**** Data to examine ****
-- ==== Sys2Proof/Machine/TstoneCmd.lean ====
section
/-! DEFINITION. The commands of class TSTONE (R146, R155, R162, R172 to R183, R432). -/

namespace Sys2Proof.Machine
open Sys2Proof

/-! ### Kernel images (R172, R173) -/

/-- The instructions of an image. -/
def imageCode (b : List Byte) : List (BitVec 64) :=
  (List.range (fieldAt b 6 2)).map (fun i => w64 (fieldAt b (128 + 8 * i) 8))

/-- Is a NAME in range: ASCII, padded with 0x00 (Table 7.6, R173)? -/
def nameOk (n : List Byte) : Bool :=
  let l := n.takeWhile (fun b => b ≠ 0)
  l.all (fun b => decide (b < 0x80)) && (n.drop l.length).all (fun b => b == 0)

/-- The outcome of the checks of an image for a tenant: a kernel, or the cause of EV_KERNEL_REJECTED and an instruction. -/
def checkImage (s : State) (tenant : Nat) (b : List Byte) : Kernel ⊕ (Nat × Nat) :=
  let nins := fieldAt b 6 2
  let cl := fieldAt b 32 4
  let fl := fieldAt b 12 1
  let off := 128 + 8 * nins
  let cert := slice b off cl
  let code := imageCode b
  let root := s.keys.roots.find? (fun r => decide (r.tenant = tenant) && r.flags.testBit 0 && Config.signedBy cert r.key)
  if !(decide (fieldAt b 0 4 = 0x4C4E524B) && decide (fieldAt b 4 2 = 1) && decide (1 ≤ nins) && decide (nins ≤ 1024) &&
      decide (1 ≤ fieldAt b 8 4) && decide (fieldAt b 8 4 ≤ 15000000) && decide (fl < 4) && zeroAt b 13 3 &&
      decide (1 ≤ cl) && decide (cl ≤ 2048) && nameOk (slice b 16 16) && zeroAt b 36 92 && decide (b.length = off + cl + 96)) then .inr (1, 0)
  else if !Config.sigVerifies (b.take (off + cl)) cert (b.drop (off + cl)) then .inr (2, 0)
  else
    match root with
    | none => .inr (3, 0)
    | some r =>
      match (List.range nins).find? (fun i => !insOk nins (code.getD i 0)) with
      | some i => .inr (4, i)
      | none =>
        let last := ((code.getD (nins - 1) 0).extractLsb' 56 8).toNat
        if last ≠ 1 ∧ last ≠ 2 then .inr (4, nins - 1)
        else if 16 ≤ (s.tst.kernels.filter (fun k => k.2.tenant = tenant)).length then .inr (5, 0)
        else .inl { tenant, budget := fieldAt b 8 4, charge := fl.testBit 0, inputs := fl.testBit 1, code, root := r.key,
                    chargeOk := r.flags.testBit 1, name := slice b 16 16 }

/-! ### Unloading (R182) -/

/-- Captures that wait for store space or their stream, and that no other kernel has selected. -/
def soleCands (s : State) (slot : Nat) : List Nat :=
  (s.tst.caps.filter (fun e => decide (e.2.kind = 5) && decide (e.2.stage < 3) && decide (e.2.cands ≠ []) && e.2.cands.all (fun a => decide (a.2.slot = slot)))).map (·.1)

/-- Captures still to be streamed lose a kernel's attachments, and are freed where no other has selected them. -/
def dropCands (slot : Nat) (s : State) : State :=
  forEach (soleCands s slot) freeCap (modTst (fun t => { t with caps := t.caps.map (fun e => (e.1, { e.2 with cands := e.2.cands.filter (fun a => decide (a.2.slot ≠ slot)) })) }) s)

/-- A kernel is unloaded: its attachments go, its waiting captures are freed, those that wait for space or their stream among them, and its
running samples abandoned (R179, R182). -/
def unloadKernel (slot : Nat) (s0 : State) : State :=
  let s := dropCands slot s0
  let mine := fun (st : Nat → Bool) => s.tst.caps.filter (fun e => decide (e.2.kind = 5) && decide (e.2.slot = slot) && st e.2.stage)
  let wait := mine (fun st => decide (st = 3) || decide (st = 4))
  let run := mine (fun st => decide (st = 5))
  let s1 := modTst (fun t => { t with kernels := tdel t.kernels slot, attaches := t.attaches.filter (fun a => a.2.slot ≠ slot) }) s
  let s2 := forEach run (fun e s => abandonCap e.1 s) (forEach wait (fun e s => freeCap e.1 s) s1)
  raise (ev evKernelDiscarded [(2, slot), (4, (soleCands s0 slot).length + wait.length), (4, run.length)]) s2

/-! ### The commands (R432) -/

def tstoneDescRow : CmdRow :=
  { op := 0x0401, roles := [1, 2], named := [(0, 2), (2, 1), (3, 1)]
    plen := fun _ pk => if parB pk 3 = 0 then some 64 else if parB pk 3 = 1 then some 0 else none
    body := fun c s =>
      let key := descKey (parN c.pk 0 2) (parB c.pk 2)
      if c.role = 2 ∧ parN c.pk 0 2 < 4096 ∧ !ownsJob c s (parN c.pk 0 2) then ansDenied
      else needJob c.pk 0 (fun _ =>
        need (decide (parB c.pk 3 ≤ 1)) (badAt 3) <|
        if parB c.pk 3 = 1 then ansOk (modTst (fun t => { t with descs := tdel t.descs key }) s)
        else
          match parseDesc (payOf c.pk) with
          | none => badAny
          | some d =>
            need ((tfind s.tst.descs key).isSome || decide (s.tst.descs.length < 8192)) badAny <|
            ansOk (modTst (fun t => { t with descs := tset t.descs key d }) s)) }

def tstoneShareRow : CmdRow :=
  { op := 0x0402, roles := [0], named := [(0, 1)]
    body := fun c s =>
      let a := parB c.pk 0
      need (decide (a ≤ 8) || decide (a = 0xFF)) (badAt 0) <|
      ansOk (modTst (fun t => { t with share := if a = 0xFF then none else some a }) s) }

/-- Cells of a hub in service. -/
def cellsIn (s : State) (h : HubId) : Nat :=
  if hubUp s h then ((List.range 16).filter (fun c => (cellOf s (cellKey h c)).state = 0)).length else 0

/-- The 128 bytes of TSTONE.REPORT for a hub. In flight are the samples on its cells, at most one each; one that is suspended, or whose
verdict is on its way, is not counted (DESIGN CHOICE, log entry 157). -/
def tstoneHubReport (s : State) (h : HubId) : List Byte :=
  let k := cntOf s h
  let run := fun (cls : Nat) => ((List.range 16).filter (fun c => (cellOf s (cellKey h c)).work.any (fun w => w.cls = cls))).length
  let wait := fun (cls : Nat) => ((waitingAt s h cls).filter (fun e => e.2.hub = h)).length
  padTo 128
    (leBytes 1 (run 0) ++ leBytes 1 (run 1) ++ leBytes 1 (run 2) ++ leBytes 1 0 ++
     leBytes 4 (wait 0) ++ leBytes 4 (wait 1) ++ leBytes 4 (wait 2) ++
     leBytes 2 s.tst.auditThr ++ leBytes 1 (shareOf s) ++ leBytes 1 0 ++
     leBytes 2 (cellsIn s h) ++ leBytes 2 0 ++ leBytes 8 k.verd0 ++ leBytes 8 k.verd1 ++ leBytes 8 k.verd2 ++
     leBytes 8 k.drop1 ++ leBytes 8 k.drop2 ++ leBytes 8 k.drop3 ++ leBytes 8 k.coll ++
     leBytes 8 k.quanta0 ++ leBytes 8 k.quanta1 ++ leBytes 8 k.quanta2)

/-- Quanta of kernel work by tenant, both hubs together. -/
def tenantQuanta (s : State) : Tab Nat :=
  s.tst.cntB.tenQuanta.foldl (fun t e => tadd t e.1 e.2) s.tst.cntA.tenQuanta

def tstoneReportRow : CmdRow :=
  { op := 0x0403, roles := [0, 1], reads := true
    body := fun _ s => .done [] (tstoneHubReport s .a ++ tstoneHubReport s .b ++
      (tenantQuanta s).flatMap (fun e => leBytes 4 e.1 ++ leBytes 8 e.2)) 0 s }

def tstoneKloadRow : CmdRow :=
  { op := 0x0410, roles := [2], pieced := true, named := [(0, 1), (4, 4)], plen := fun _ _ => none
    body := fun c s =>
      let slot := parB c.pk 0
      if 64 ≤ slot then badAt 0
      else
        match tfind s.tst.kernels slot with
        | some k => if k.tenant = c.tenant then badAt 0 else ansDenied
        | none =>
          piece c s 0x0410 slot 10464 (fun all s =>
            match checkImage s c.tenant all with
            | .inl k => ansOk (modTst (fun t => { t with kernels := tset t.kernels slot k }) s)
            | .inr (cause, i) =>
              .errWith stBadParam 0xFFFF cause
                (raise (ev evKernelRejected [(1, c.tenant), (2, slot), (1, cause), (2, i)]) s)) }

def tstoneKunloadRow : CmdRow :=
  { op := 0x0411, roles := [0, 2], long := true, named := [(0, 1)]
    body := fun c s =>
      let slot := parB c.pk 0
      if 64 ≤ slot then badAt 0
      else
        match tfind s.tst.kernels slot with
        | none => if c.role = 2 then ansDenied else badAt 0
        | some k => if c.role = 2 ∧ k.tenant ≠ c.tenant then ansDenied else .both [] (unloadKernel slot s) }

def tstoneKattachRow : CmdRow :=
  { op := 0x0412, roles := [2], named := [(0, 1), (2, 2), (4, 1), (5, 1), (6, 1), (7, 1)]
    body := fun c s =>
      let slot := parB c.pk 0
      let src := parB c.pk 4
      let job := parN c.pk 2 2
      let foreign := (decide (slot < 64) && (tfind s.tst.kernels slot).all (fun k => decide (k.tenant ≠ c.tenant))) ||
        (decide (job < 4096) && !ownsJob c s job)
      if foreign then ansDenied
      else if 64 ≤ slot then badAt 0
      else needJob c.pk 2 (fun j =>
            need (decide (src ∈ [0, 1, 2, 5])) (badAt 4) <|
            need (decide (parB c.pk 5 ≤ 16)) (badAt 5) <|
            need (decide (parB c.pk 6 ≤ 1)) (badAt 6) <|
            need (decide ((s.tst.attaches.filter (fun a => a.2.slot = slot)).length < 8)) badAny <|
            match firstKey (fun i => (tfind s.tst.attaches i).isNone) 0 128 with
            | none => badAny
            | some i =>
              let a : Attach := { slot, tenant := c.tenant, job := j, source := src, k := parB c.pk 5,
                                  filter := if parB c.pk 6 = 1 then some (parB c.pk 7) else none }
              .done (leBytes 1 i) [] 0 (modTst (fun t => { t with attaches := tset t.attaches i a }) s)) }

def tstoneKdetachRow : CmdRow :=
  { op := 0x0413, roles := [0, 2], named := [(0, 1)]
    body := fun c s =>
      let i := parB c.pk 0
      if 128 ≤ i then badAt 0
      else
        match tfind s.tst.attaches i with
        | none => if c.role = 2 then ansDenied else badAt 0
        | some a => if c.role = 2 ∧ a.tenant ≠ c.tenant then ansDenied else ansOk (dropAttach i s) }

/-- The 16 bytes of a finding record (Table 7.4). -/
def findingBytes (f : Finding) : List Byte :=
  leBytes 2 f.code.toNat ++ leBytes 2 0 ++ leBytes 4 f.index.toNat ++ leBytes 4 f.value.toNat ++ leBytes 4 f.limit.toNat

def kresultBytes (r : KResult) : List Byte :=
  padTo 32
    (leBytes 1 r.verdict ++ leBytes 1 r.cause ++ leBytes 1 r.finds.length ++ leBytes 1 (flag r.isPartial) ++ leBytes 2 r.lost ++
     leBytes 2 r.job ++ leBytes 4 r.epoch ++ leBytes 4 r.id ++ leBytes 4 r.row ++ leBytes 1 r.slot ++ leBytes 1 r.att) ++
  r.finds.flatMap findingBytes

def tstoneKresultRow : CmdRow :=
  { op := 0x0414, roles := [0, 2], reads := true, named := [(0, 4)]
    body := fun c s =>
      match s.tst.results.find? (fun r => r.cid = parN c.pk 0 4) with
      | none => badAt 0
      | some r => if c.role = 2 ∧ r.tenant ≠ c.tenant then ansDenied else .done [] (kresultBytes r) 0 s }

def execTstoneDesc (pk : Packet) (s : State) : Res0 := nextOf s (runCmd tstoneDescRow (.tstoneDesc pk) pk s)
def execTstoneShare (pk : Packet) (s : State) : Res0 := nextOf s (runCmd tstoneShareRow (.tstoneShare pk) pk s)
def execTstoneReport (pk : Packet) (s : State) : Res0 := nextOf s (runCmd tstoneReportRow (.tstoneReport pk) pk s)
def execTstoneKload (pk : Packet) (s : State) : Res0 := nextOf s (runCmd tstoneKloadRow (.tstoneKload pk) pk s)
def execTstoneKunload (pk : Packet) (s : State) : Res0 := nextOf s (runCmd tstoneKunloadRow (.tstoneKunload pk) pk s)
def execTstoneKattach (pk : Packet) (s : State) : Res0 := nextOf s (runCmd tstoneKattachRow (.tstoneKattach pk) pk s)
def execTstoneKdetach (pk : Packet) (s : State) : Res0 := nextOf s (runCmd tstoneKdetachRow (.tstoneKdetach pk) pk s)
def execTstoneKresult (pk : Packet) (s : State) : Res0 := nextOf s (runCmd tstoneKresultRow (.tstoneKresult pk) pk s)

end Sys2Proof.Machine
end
****
Your objective
Each line in the data that holds the string "work" needs to be copied.

Response to the task
  let run := fun (cls : Nat) => ((List.range 16).filter (fun c => (cellOf s (cellKey h c)).work.any (fun w => w.cls = cls))).length
/-- Quanta of kernel work by tenant, both hubs together. -/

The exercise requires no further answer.